Then all night long, though my dreams themselves were not scary, this feeling of terror kept creeping back over me. I couldn't sleep with my back to the door. Each time I got up to let the cat in or out I felt all the hairs on my body stand on end. I know it sounds incredibly therapized, but I think this is the banished terror of my childhood. Once upon a time I was the world's biggest scaredy cat. Truly. EVERYTHING scared me. And my friends knew how to take advantage of this when I stayed at their house. They played "the shack of horror" with me. They made me ride the "ghost train." I remember being so terrified of a haunted house my father took me to as a child that he had to spend an hour promising he'd never take me to such a thing again. And let's not even talk about the week of lost sleep for both my mother and I when my hippie babysitter Cinnamon took me to see "Fright Night" without permission.

But, after a certain point I got over the brunt of the fear so that the dark and strange sounds and other things that go creep or bump or scratch in the night did not terrify me. But I think a little pocket of it just crept back in while I was sick. And once you let in one terrifying thought, it's hard to hold out the rest. I started thinking of that movie The MothMan Prophecies...God that movie messed me up! That scene where the phone rings, and you know it's his dead wife, and he desperately wants to answer it...or the scene where he goes to that guy's house who claims he keeps showing up each night, and one day finds him dead in his backyard. Yikes! And that horrible remake of Frankenstein with Deniro and Helena Bonham Carter...the scene where her head is sewn onto the other woman's body...oh the images! So I didn't sleep very well last night to say the least.

But I am okay today. I really am. The demons seem to have fled. I feel almost normal, my creativity has returned. I have written 40 new pages of my novel since coming home!! Yes, many of them will need savage re-writing, but I am very pleased with myself. I may have shirked other more financially-sure projects, but I am finishing this novel! I totally can see the end, and...AND...one of my characters just revealed a most surprising detail to me today as I wrote.
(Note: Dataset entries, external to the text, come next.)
/-- Settles O1: each of the three states is the start of a run. -/
theorem resetLeavesTheSpecState : Obligations.ResetLeavesTheSpecState := by
  intro s t ht
  obtain ⟨prog, rfl⟩ : ∃ prog, t = State.startRun prog := by
    obtain rfl | rfl | hstart := ht
    · exact ⟨s.prog, s.applyReset_eq_startRun⟩
    · exact ⟨[], State.reset_eq_startRun⟩
    · exact hstart
  exact ⟨fun _ _ => rfl, rfl, rfl, rfl⟩

/-- Settles O2: an empty store, `pc` 0 and RUN with cause NONE meet each invariant. -/
theorem resetMeetsTheInvariants : Obligations.ResetMeetsTheInvariants := by
  intro prog s hs
  obtain ⟨p, rfl⟩ : ∃ p, s = State.startRun p := by
    obtain rfl | rfl := hs
    · exact ⟨prog, rfl⟩
    · exact ⟨[], State.reset_eq_startRun⟩
  exact ⟨rfl, cellValueInv_startRun p, by simp [CauseInv], ⟨Nat.zero_le _, nofun, nofun⟩, faultRecordInv_startRun p⟩

/-! ### Reachable states -/

/-- What holds at the start and is kept by every step holds of every reachable state. -/
theorem Reachable.invariant {P : State → Prop} {prog : List Byte} {s : State} (hs : Reachable prog s)
    (hstart : P (State.startRun prog)) (hstep : ∀ s t, P s → Machine.step s = .next t → P t) : P s := by
  induction hs with
  | start => exact hstart
  | step _ h ih => exact hstep _ _ ih h

theorem Reachable.cellValueInv {prog : List Byte} {s : State} (h : Reachable prog s) : CellValueInv s :=
  h.invariant (cellValueInv_startRun prog) stepKeepsCellValues

theorem Reachable.faultRecordInv {prog : List Byte} {s : State} (h : Reachable prog s) : FaultRecordInv s :=
  h.invariant (faultRecordInv_startRun prog) stepKeepsFaultRecord

theorem Reachable.prog_eq {prog : List Byte} {s : State} (h : Reachable prog s) : s.prog = prog :=
  h.invariant (P := fun s => s.prog = prog) rfl fun _ _ hs ht => (step_prog ht).trans hs

/-! ### Addresses and the sentinel on what a cell holds -/

/-- The sentinel is no byte swap of a cell's value, which is never outside the operand range (42 R153). -/
theorem bswap64Int_toNat_ne_sentinel (v : Word) : bswap64Int (v.toNat : Int) ≠ -1 := by
  have hv := v.isLt
  unfold bswap64Int
  rw [if_pos (by omega)]
  omega

/-- A natural address leaves the store at its upper end only. -/
theorem inStore_eq_false_iff {addr : Int} (h : 0 ≤ addr) : inStore addr = false ↔ 256 ≤ addr := by
  rw [← Bool.not_eq_true, inStore_iff]
  omega

/-- Settles O32: R34's set holds at the start and every step keeps it; no address formed from a cell is negative. -/
theorem reachableCellsHoldBytesOrTopBytes : Obligations.ReachableCellsHoldBytesOrTopBytes := by
  intro prog s hs
  refine ⟨hs.cellValueInv, fun a => ⟨bswap64Int_toNat_ne_sentinel _, fun op3 => ⟨?_, ?_⟩⟩⟩
  · exact inStore_eq_false_iff (Int.natCast_nonneg _)
  · rw [indirectOffsetAddress_eq]
    exact inStore_eq_false_iff (Int.natCast_nonneg _)

/-! ### The codes of `status` and `cause` -/

/-- No two statuses share a code, and none has the reserved one (10 R25). -/
theorem Status.code_injective : Function.Injective Status.code := by
  intro a b h
  cases a <;> cases b <;> simp [Status.code] at h ⊢

theorem Status.code_ne_three (st : Status) : st.code ≠ 3#2 := by cases st <;> decide

/-- No two causes share a code, and none has the reserved one (10 R26). -/
theorem Cause.code_injective : Function.Injective Cause.code := by
  intro a b h
  cases a <;> cases b <;> simp [Cause.code] at h ⊢

theorem Cause.code_ne_three (c : Cause) : c.code ≠ 3#2 := by cases c <;> decide

theorem Status.ne_fail_iff (st : Status) : st ≠ .fail ↔ st = .run ∨ st = .done := by cases st <;> simp

/-- Settles O33: the codes tell the registers' values apart, and `cause` is the fault record every step keeps. -/
theorem causeCodeNamesTheFault : Obligations.CauseCodeNamesTheFault := by
  intro prog s hs
  obtain ⟨hnone, hunknown, hout⟩ := hs.faultRecordInv
  rw [hs.prog_eq] at hunknown hout
  refine ⟨Status.code_injective.eq_iff (b := .run), Status.code_injective.eq_iff (b := .done),
    Status.code_injective.eq_iff (b := .fail), s.status.code_ne_three, ?_, ?_, ?_, s.cause.code_ne_three⟩
  · exact (Cause.code_injective.eq_iff (b := .none)).trans (hnone.trans s.status.ne_fail_iff)
  · exact (Cause.code_injective.eq_iff (b := .unknownOpcode)).trans hunknown
  · exact (Cause.code_injective.eq_iff (b := .outOfRangeAddress)).trans hout

/-! ### Counting the steps of a run -/

/-- A run of `n + 1` steps is a step and a run of `n`. -/
theorem State.afterSteps_succ_eq_some {s t : State} {n : Nat} :
    s.afterSteps (n + 1) = some t ↔ ∃ u, step s = .next u ∧ u.afterSteps n = some t := by
  cases hs : step s <;> simp [State.afterSteps, hs]

/-- A run from an ended state has no steps. -/
theorem State.afterSteps_of_ended {s t : State} {n : Nat} (h : s.Ended) (ht : s.afterSteps n = some t) :
    n = 0 ∧ t = s := by
  cases n with
  | zero => exact ⟨rfl, (Option.some.inj ht).symm⟩
  | succ n => exact nomatch (State.afterSteps_succ_of_ended n h).symm.trans ht

/-- From a running state `pc` counts the steps, but for the one that ended the run (10 R23, R24). -/
theorem State.pc_of_afterSteps {s t : State} {n : Nat} (hrun : s.status = .run) (h : s.afterSteps n = some t) :
    (t.status = .run → t.pc = s.pc + n) ∧ (t.status ≠ .run → t.pc + 1 = s.pc + n) := by
  induction n generalizing s with
  | zero =>
    obtain rfl : s = t := Option.some.inj h
    exact ⟨fun _ => rfl, fun hended => absurd hrun hended⟩
  | succ n ih =>
    obtain ⟨u, hstep, hrest⟩ := State.afterSteps_succ_eq_some.1 h
    obtain ⟨-, hstays, hleaves⟩ := pcMovesOnlyOnRetirement s u hstep
    by_cases hu : u.status = .run
    · have hpc := hstays hu
      obtain ⟨htrun, htended⟩ := ih hu hrest
      exact ⟨fun ht => by have := htrun ht; omega, fun ht => by have := htended ht; omega⟩
    · obtain ⟨rfl, rfl⟩ := State.afterSteps_of_ended hu hrest
      obtain ⟨hpc, -⟩ := hleaves hu
      exact ⟨fun ht => absurd ht hu, fun _ => by omega⟩

/-- Settles O34: the count from `pc` 0. -/
theorem pcCountsRetiredInstructions : Obligations.PcCountsRetiredInstructions := by
  intro prog n t h
  simpa using State.pc_of_afterSteps (State.startRun_status prog) h

end Sys2Proof.Machine

/-!
SUPPORT. The host's side, request by request.
-/

namespace Sys2Proof.Machine

@[simp] theorem State.host_start (s : State) (prog : List Byte) :
    s.host (.start prog) = .ok (.taken, State.startRun prog) := rfl
@[simp] theorem State.host_reset (s : State) : s.host .reset = .ok (.taken, State.startRun s.prog) := rfl
@[simp] theorem State.host_readStatus (s : State) : s.host .readStatus = .ok (.statusCode s.status.code, s) := rfl
@[simp] theorem State.host_readCause (s : State) : s.host .readCause = .ok (.causeCode s.cause.code, s) := rfl
@[simp] theorem State.host_readPc (s : State) : s.host .readPc = .ok (.pcValue s.pc, s) := rfl

/-- The snapshot port tests `status` before it looks at a cell (70 R208; log 11). -/
theorem State.host_snapshot_of_not_done {s : State} (h : s.status ≠ .done) (first last : Int) :
    s.host (.snapshot first last) = .error .snapshotBeforeDone := by
  simp [State.host, State.snapshot, h]

/-- Settles O44: a snapshot read is refused, and the other requests do not look at the cells. -/
theorem cellsAreHiddenBeforeDone : Obligations.CellsAreHiddenBeforeDone := by
  intro s m q h
  cases q with
  | snapshot first last =>
    rw [State.host_snapshot_of_not_done h, State.host_snapshot_of_not_done (s := s.withM m) h]
  | start prog => rfl
  | reset => rfl
  | readStatus => rfl
  | readCause => rfl
  | readPc => rfl

/-- Settles O47: each request has one answer, and the codes are those of R25 and R26. -/
theorem hostReadsTheRegisters : Obligations.HostReadsTheRegisters := by
  intro s
  refine ⟨fun h => ?_, fun h => ?_, fun h => ?_, fun h => ?_, fun h => ?_, fun h => ?_, rfl, rfl, fun _ => rfl⟩
  all_goals simp [h, Status.code, Cause.code]

end Sys2Proof.Machine

/-!
SUPPORT. The stream and the cells are two spaces (20 R66).
-/

namespace Sys2Proof.Machine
I did not know this about her...but it made perfect sense as soon as the words came out of her lips. The most unlikely of my characters had an unconsummated love affair that tortures her almost as much as her big secret, which I cannot reveal here.

Other than that, it's painfully hot. Okay, so it's not east coast humid, but still, it's a kind of strict heat that punishes the will out of you, like a drill instructor. It's heat that makes you do push-ups at three in the morning. Heat that bangs pots and pans in your ears. And I've eschewed a cup now, I'm just drinking my favorite bubbly water straight from the bottle.

Oh, and I got to see the galley proof of my article running in The Writer magazine in September. So cool! My byline nice and easy to read. My article running on three pages with a juicy pull-out quote and sidebars. It's so cool I can't stand it! I want MORE!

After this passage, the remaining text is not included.